-- ==== Sys2Proof/Laws/Ops.lean ====
section
/-! SUPPORT. One lemma per shared operation of the meanings: everything it can do when it answers, cited instead of
unfolding it. -/

namespace Sys2Proof.Machine

open Sys2Proof

/-! ### The two ends of an instruction -/

@[simp] theorem complete_ok (len : Nat) (t : State) : complete len (.ok t) = .next (t.advance len) := rfl
@[simp] theorem complete_error (len : Nat) (f : Fault) : complete len (.error f) = .fault f := rfl
@[simp] theorem transfer_ok (w : Word) (t : State) : transfer (.ok (w, t)) = .next (t.jumpTo w) := rfl
@[simp] theorem transfer_error (f : Fault) : transfer (.error f) = .fault f := rfl

theorem complete_next {len : Nat} {r : Except Fault State} {t : State} (h : complete len r = .next t) :
    ∃ u, r = .ok u ∧ t = u.advance len := by
  cases r with
  | ok u => exact ⟨u, rfl, (Host.Outcome.next.inj h).symm⟩
  | error f => cases h

theorem complete_fault {len : Nat} {r : Except Fault State} {f : Fault} (h : complete len r = .fault f) :
    r = .error f := by
  cases r with
  | ok u => cases h
  | error g => exact congrArg _ (Host.Outcome.fault.inj h)

theorem complete_ne_refused (len : Nat) (r : Except Fault State) (x : Refusal) : complete len r ≠ .refused x := by
  cases r <;> simp

theorem transfer_next {r : Except Fault (Word × State)} {t : State} (h : transfer r = .next t) :
    ∃ w u, r = .ok (w, u) ∧ t = u.jumpTo w := by
  cases r with
  | ok p => exact ⟨p.1, p.2, rfl, (Host.Outcome.next.inj h).symm⟩
  | error f => cases h

theorem transfer_fault {r : Except Fault (Word × State)} {f : Fault} (h : transfer r = .fault f) : r = .error f := by
  cases r with
  | ok p => cases h
  | error g => exact congrArg _ (Host.Outcome.fault.inj h)

theorem transfer_ne_refused (r : Except Fault (Word × State)) (x : Refusal) : transfer r ≠ .refused x := by
  rcases r with f | ⟨w, u⟩ <;> simp

theorem finishStep_next {before : Bool} {o : Host.Outcome State Fault Refusal} {t : State}
    (h : finishStep before o = .next t) : ∃ u, o = .next u ∧ t = u.enableDelayed before := by
  cases o with
  | next u => exact ⟨u, rfl, (Host.Outcome.next.inj h).symm⟩
  | fault f => cases h
  | refused r => cases h

theorem finishStep_fault {before : Bool} {o : Host.Outcome State Fault Refusal} {f : Fault}
    (h : finishStep before o = .fault f) : o = .fault f := by
  cases o with
  | next u => cases h
  | fault g => exact congrArg _ (Host.Outcome.fault.inj h)
  | refused r => cases h

theorem finishStep_refused {before : Bool} {o : Host.Outcome State Fault Refusal} {r : Refusal}
    (h : finishStep before o = .refused r) : o = .refused r := by
  cases o with
  | next u => cases h
  | fault g => cases h
  | refused q => exact congrArg _ (Host.Outcome.refused.inj h)

/-! ### Locations -/

theorem Loc.read_inv {l : Loc} {s : State} {v : Byte} (h : l.read s = .ok v) :
    (∃ r, l = .reg8 r ∧ v = s.r8 r) ∨ l = .imm v ∨
    (∃ a, l = .mem a ∧ inStore s.params a = true ∧ v = s.peek a) := by
  cases l with
  | reg8 r => exact .inl ⟨r, rfl, (Except.ok.inj h).symm⟩
  | imm w => exact .inr (.inl (congrArg _ (Except.ok.inj h)))
  | mem a =>
    have h : memRead s a = .ok v := h
    rcases memRead_cases s a with ⟨ha, hr⟩ | ⟨_, hr⟩ <;> rw [hr] at h
    · exact .inr (.inr ⟨a, rfl, ha, (Except.ok.inj h).symm⟩)
    · cases h

theorem Loc.read_error {l : Loc} {s : State} {f : Fault} (h : l.read s = .error f) :
    ∃ a, l = .mem a ∧ inStore s.params a = false ∧ f = addressFault s a := by
  cases l with
  | reg8 r => cases h
  | imm w => cases h
  | mem a =>
    have h : memRead s a = .error f := h
    rcases memRead_cases s a with ⟨_, hr⟩ | ⟨ha, hr⟩ <;> rw [hr] at h
    · cases h
    · exact ⟨a, rfl, ha, (Except.error.inj h).symm⟩

theorem Loc.write_inv {l : Loc} {s t : State} {v : Byte} (h : l.write s v = .ok t) :
    (∃ r, l = .reg8 r ∧ t = s.setR8 r v) ∨ (∃ w, l = .imm w ∧ t = s) ∨
    (∃ a, l = .mem a ∧ inStore s.params a = true ∧ t = s.poke a v) := by
  cases l with
  | reg8 r => exact .inl ⟨r, rfl, (Except.ok.inj h).symm⟩
  | imm w => exact .inr (.inl ⟨w, rfl, (Except.ok.inj h).symm⟩)
  | mem a => exact .inr (.inr ⟨a, rfl, memWrite_inv h⟩)

/-! ### Copies, updates and sources -/

/-- A byte load that answers: what was read, what the write left, and the markers applied (R91, R93, R146). -/
theorem copyByte_inv {dst src : ByteOperand} {s t : State} (h : copyByte dst src s = .ok t) :
    ∃ v u, (src.resolve s).read s = .ok v ∧ (dst.resolve s).write s v = .ok u ∧
      t = dst.postModify (src.postModify u) := by
  unfold copyByte at h
  split at h
  · cases h
  · rename_i v hv
    split at h
    · cases h
    · rename_i u hu
      exact ⟨v, u, hv, hu, (Except.ok.inj h).symm⟩

theorem copyByte_ok {dst src : ByteOperand} {s u : State} {v : Byte} (hv : (src.resolve s).read s = .ok v)
    (hu : (dst.resolve s).write s v = .ok u) : copyByte dst src s = .ok (dst.postModify (src.postModify u)) := by
  simp [copyByte, hv, hu]

/-- An update of an r8 operand that answers (R220). -/
theorem updateRM_inv {t : RM8} {f : Byte → Byte} {g : Byte → State → State} {s u : State}
    (h : updateRM t f g s = .ok u) :
    ∃ v w, ((rmOperand t).resolve s).read s = .ok v ∧ ((rmOperand t).resolve s).write s (f v) = .ok w ∧ u = g v w := by
  unfold updateRM at h
  split at h
  · cases h
  · rename_i v hv
    split at h
    · cases h
    · rename_i w hw
      exact ⟨v, w, hv, hw, (Except.ok.inj h).symm⟩

/-- An update of a register always answers. -/
@[simp] theorem updateRM_reg (r : Reg8) (f : Byte → Byte) (g : Byte → State → State) (s : State) :
    updateRM (.reg r) f g s = .ok (g (s.r8 r) (s.setR8 r (f (s.r8 r)))) := rfl

/-- An update of (HL) answers when HL has a cell. -/
theorem updateRM_mhl {f : Byte → Byte} {g : Byte → State → State} {s : State}
    (h : inStore s.params s.hl.toNat = true) :
    updateRM .mhl f g s = .ok (g (s.peek s.hl.toNat) (s.poke s.hl.toNat (f (s.peek s.hl.toNat)))) := by
  simp [updateRM, rmOperand, ByteOperand.resolve, Loc.read, Loc.write, State.r16, memRead_ok h, memWrite_ok h]

/-- An ALU source that answers (R181). -/
theorem withSrc_inv {src : Src8} {s t : State} {k : Byte → State} (h : withSrc src s k = .ok t) :
    ∃ v, ((srcOperand src).resolve s).read s = .ok v ∧ t = k v := by
  unfold withSrc at h
  split at h
  · cases h
  · rename_i v hv
    exact ⟨v, hv, (Except.ok.inj h).symm⟩

theorem withSrc_ok {src : Src8} {s : State} {v : Byte} (k : Byte → State)
    (h : ((srcOperand src).resolve s).read s = .ok v) : withSrc src s k = .ok (k v) := by
  simp [withSrc, h]

/-! ### Calls and returns -/

theorem callTo_inv {s t : State} {len : Nat} {target w : Word} (h : callTo s len target = .ok (w, t)) :
    w = target ∧ pushWord s (s.pc + BitVec.ofNat 16 len) = .ok t := by
  unfold callTo at h
  split at h
  · rename_i u hu
    cases h
    exact ⟨rfl, hu⟩
  · cases h

theorem callTo_ok {s t : State} {len : Nat} (target : Word) (h : pushWord s (s.pc + BitVec.ofNat 16 len) = .ok t) :
    callTo s len target = .ok (target, t) := by
  simp [callTo, h]

theorem returnFromInterrupt_inv {s t : State} {w : Word} (h : returnFromInterrupt s = .ok (w, t)) :
    ∃ u, popWord s = .ok (w, u) ∧ t = { u with ime := true } := by
  unfold returnFromInterrupt at h
  split at h
  · rename_i x u hu
    cases h
    exact ⟨u, hu, rfl⟩
  · cases h

theorem returnFromInterrupt_ok {s u : State} {w : Word} (h : popWord s = .ok (w, u)) :
    returnFromInterrupt s = .ok (w, { u with ime := true }) := by
  simp [returnFromInterrupt, h]

/-- An interrupt entry that answers: the push from the state with the latches cleared, then the vector (R263). -/
theorem enterInterrupt_inv {s t : State} {i : InterruptSource} (h : enterInterrupt s i = .ok t) :
    ∃ u, pushWord { s with ime := false, eiPending := false, halted := false } s.pc = .ok u ∧ t = u.jumpTo i.vector := by
  unfold enterInterrupt at h
  split at h
  · rename_i u hu
    exact ⟨u, hu, (Except.ok.inj h).symm⟩
  · cases h

end Sys2Proof.Machine
end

Task brief
Copy each line of the listing above that includes the word "Refusal".

Answer
theorem complete_ne_refused (len : Nat) (r : Except Fault State) (x : Refusal) : complete len r ≠ .refused x := by
theorem transfer_ne_refused (r : Except Fault (Word × State)) (x : Refusal) : transfer r ≠ .refused x := by
theorem finishStep_next {before : Bool} {o : Host.Outcome State Fault Refusal} {t : State}
theorem finishStep_fault {before : Bool} {o : Host.Outcome State Fault Refusal} {f : Fault}
theorem finishStep_refused {before : Bool} {o : Host.Outcome State Fault Refusal} {r : Refusal}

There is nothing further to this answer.